Why this is good science
A few principles worth naming, since helmdeck explicitly treats this as a community-research effort:
- Independent reproductions strengthen empirical claims. One operator's trace is interesting; three matching traces is evidence. If the maintainer's Tier C trace on
gpt-oss-120b:freeis published and you reproduce it with similar metrics on YOUR use case, that's a stronger architectural claim than either trace alone. - Novel findings expand the vocabulary.
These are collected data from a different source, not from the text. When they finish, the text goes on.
-- ==== Sys2Proof/Tests/Slice0.lean ====
section
/-! SUPPORT. Tests. Expected values come from `spec/`: the vectors V1 to V48 of 95_test_vectors.md section 2.9, the wrapper
table of its section 2.10, and the encodings of R60 and R65. The last part gives, for every statement with hypotheses, a
concrete state and operands that meet them. -/

namespace Sys2Proof.Tests

open Sys2Proof.Machine

/-- A block with the given registers, the inputs of the coming edges, edges to hold, and LATENCY draws. -/
def block (operand result : Word) (busy resultValid : Bool) (inputs : List PortInputs) (waitEdges : Nat)
    (latencies : List Nat) : State :=
  ⟨operand, result, busy, resultValid, inputs, waitEdges, latencies, 0⟩

/-- A block at rest. -/
def idleBlock : State := block 0 0 false false [] 0 []

/-- The registers of a next state, in the order of 95_test_vectors.md section 2.10, without RESULT. -/
def wrapperOf : StepOutcome → Option (Bool × Bool × Word)
  | .next t => some (t.busy, t.resultValid, t.operand)
  | .fault _ => none
  | .refused _ => none

/-- RESULT of a next state. -/
def resultOf : StepOutcome → Option Word
  | .next t => some t.result
  | .fault _ => none
  | .refused _ => none

/-- The whole next state. -/
def nextOf : StepOutcome → Option State
  | .next t => some t
  | .fault _ => none
  | .refused _ => none

/-! ## WellFormed refuses an ill-formed term of each check -/

theorem test_wf_nan_needs_payload : (Instr.encodeNan true 0).wellFormed = false := by decide
theorem test_wf_subnormal_needs_mantissa : (Instr.encodeSubnormal false 0).wellFormed = false := by decide
theorem test_wf_fraction_above_zero_exponent : (Instr.encodeFraction false 0 1).wellFormed = false := by decide
theorem test_wf_fraction_below_mixed : (Instr.encodeFraction false 1023 1).wellFormed = false := by decide
theorem test_wf_mixed_above_fraction : (Instr.encodeMixed false 1022 1).wellFormed = false := by decide
theorem test_wf_mixed_below_clamp : (Instr.encodeMixed false 1075 1).wellFormed = false := by decide
theorem test_wf_clamp_above_mixed : (Instr.encodeClamp false 1074 1).wellFormed = false := by decide
theorem test_wf_clamp_below_reserved : (Instr.encodeClamp false 2047 1).wellFormed = false := by decide
theorem test_wf_bounds_admitted :
    (Instr.encodeFraction true 1 0).wellFormed = true ∧ (Instr.encodeFraction true 1022 0).wellFormed = true ∧
    (Instr.encodeMixed true 1023 0).wellFormed = true ∧ (Instr.encodeMixed true 1074 0).wellFormed = true ∧
    (Instr.encodeClamp true 1075 0).wellFormed = true ∧ (Instr.encodeClamp true 2046 0).wellFormed = true := by decide

/-! ## Decoding: words written out from R60 and R65 as sign, exponent and mantissa digits -/

theorem test_decode_nan :
    decode (0b1#1 ++ 0b11111111111#11 ++ 0b1000000000000000000000000000000000000000000000000000#52) =
      .encodeNan true 0x8000000000000 := by decide
theorem test_decode_pinf : decode (0b0#1 ++ 0b11111111111#11 ++ 0#52) = .encodePinf := by decide
theorem test_decode_ninf : decode (0b1#1 ++ 0b11111111111#11 ++ 0#52) = .encodeNinf := by decide
theorem test_decode_zero : decode (0b1#1 ++ 0b00000000000#11 ++ 0#52) = .encodeZero true := by decide
theorem test_decode_subnormal :
    decode (0b0#1 ++ 0b00000000000#11 ++ 0b1100000000000000000000000000000000000000000000000001#52) =
      .encodeSubnormal false 0xC000000000001 := by decide
theorem test_decode_fraction :
    decode (0b0#1 ++ 0b01111111100#11 ++ 0b1001100110011001100110011001100110011001100110011010#52) =
      .encodeFraction false 1020 0x999999999999A := by decide
theorem test_decode_fraction_bounds :
    decode (0b1#1 ++ 0b00000000001#11 ++ 0#52) = .encodeFraction true 1 0 ∧
    decode (0b0#1 ++ 0b01111111110#11 ++ 0#52) = .encodeFraction false 1022 0 := by decide
theorem test_decode_mixed :
    decode (0b1#1 ++ 0b10000000110#11 ++ 0b1111111010000010100011110101110000101000111101011100#52) =
      .encodeMixed true 1030 0xFE828F5C28F5C := by decide
theorem test_decode_mixed_bounds :
    decode (0b0#1 ++ 0b01111111111#11 ++ 0#52) = .encodeMixed false 1023 0 ∧
    decode (0b1#1 ++ 0b10000110010#11 ++ 1#52) = .encodeMixed true 1074 1 := by decide
theorem test_decode_clamp :
    decode (0b0#1 ++ 0b11111100011#11 ++ 0b0111111001000011110010001000000000000111010110011100#52) =
      .encodeClamp false 2019 0x7E43C8800759C := by decide
theorem test_decode_clamp_bounds :
    decode (0b1#1 ++ 0b10000110011#11 ++ 0#52) = .encodeClamp true 1075 0 ∧
    decode (0b0#1 ++ 0b11111111110#11 ++ 1#52) = .encodeClamp false 2046 1 := by decide

/-- R76: what is not one 64-bit word is rejected by name. -/
theorem test_decode_rejects_other_lengths :
    decodeBits 72 0 = .rejected .notOneOperandWord ∧ decodeBits 64 (2 ^ 64) = .rejected .notOneOperandWord := by decide
/-- Not the spec's: what the model does with a shorter string (log 19). -/
theorem test_decode_fills_shorter_strings : decodeBits 8 5 = .instr (.encodeSubnormal false 5) := by decide
theorem test_decode_table_word :
    decodeTableWord 64 0x7FF0000000000000 = some .encodePinf ∧ decodeTableWord 72 0 = none := by decide

/-! ## Each row's result (95_test_vectors.md section 2.9) -/

/-- V15 and V39. -/
theorem test_exec_encode :
    resultOf (exec (.encode 0x3FC999999999999A) idleBlock) = some 0x3FC999999999999A ∧
    resultOf (exec (.encode 0x7E37E43C8800759C) idleBlock) = some 0x7FE7E43C8800759C := by decide +kernel
/-- V10: the ENCODE row on a subnormal. -/
theorem test_exec_encode_subnormal :
    resultOf (exec (.encode 0x000C000000000001) idleBlock) = some 0x0008000000000002 := by decide +kernel
/-- V45. -/
theorem test_exec_encodeNan : resultOf (exec (.encodeNan false 1) idleBlock) = some 0xFFF8000000000000 := by decide +kernel
/-- V43. -/
theorem test_exec_encodePinf : resultOf (exec .encodePinf idleBlock) = some 0x7FF0000000000000 := by decide +kernel
/-- V44. -/
theorem test_exec_encodeNinf : resultOf (exec .encodeNinf idleBlock) = some 0xFFF0000000000000 := by decide +kernel
/-- V1 and V2. -/
theorem test_exec_encodeZero :
    resultOf (exec (.encodeZero false) idleBlock) = some 0 ∧
    resultOf (exec (.encodeZero true) idleBlock) = some 0x8000000000000000 := by decide +kernel
/-- V3 and V7. -/
theorem test_exec_encodeSubnormal :
    resultOf (exec (.encodeSubnormal false 1) idleBlock) = some 0 ∧
    resultOf (exec (.encodeSubnormal false 5) idleBlock) = some 0x0004000000000000 := by decide +kernel
/-- V11, the largest subnormal. -/
theorem test_exec_encodeSubnormal_largest :
    resultOf (exec (.encodeSubnormal false 0xFFFFFFFFFFFFF) idleBlock) = some 0x000FFFFFFFFFFFFE := by decide +kernel
/-- V17: 0.5 is not forced to exponent 0. -/
theorem test_exec_encodeFraction_half :
    resultOf (exec (.encodeFraction false 1022 0) idleBlock) = some 0x3FE0000000000000 := by decide +kernel
/-- V13. -/
theorem test_exec_encodeFraction_least :
    resultOf (exec (.encodeFraction false 1 1) idleBlock) = some 0x0010000000000001 := by decide +kernel
/-- V27. -/
theorem test_exec_encodeMixed :
    resultOf (exec (.encodeMixed true 1030 0xFE828F5C28F5C) idleBlock) = some 0xC06FE828F5C28F5C := by decide +kernel
/-- V30: 52 integer digits are not clamped. -/
theorem test_exec_encodeMixed_greatest :
    resultOf (exec (.encodeMixed false 1074 0xFFFFFFFFFFFFF) idleBlock) = some 0x432FFFFFFFFFFFFF := by decide +kernel
/-- V33: 53 integer digits are clamped. -/
theorem test_exec_encodeClamp_least :
    resultOf (exec (.encodeClamp true 1075 1) idleBlock) = some 0xFFE0000000000001 := by decide +kernel
/-- V41. -/
theorem test_exec_encodeClamp_greatest :
    resultOf (exec (.encodeClamp false 2046 0xFFFFFFFFFFFFF) idleBlock) = some 0x7FEFFFFFFFFFFFFF := by decide +kernel

/-! ## One edge (95_test_vectors.md section 2.10) -/

/-- RESET (busy): BUSY and RESULT_VALID fall, an offer at that edge is ignored. -/
theorem test_step_reset :
    (match step (block 1 2 true false [⟨true, true, 3⟩] 5 []) with
      | .next t => some (t.busy, t.resultValid, t.inReady, t.outValid)
      | .fault _ => none
      | .refused _ => none) = some (false, false, true, false) := by decide +kernel
/-- ACCEPT over a held result. -/
theorem test_step_accept :
    wrapperOf (step (block 1 2 false true [⟨false, true, 0x7FF0000000000001⟩] 0 [1])) =
      some (true, false, 0x7FF0000000000001) := by decide +kernel
/-- HOLD (busy), offer ignored. -/
theorem test_step_hold_busy :
    wrapperOf (step (block 0x3FC999999999999A 7 true false [⟨false, true, 0x4000000000000000⟩] 1 [])) =
      some (true, false, 0x3FC999999999999A) := by decide +kernel
/-- COMPLETE: the offer at the same edge is not accepted. -/
theorem test_step_complete :
    nextOf (step (block 0x3FC999999999999A 7 true false [⟨false, true, 0x4000000000000000⟩] 0 [])) =
      some { block 0x3FC999999999999A 0x3FC999999999999A false true [] 0 [] with edge := 1 } := by decide +kernel
/-- HOLD (result held). -/
theorem test_step_hold_result :
    nextOf (step (block 1 2 false true [⟨false, false, 9⟩] 0 [])) =
      some { block 1 2 false true [] 0 [] with edge := 1 } := by decide +kernel
/-- LATENCY 0: ACCEPT and COMPLETE in one edge, the effects of COMPLETE winning (R92). -/
theorem test_step_merged :
    wrapperOf (step (block 1 2 false false [⟨false, true, 0x4330000000000000⟩] 0 [0])) =
      some (false, true, 0x4330000000000000) ∧
    resultOf (step (block 1 2 false false [⟨false, true, 0x4330000000000000⟩] 0 [0])) =
      some 0x7FE0000000000000 := by decide +kernel
/-- The first instruction after reset is the word that is placed (log 17). -/
theorem test_first_instruction_after_reset :
    resultOf (step (State.reset.withFetchWord 64 0x4330000000000001)) = some 0x7FE0000000000001 := by decide +kernel
/-- The character view of 0x8000000000000000: '1' in the most significant byte, then '0' (R45, R72). -/
theorem test_character_view :
    (charView 0x8000000000000000).extractLsb' 504 8 = 0x31 ∧ (charView 0x8000000000000000).extractLsb' 496 8 = 0x30 ∧
    (charView 1).extractLsb' 0 8 = 0x31 := by decide +kernel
The three Tier C failure modes (skipped / hallucinated / simplified) are not exhaustive. A fourth, fifth, sixth — your finding might be one. File it.
- Null results matter. "We A/B tested model X on use case Y and the profile added no value" is genuinely useful — it lets helmdeck remove a model from the customization-required list and saves other operators time. Please contribute null results too.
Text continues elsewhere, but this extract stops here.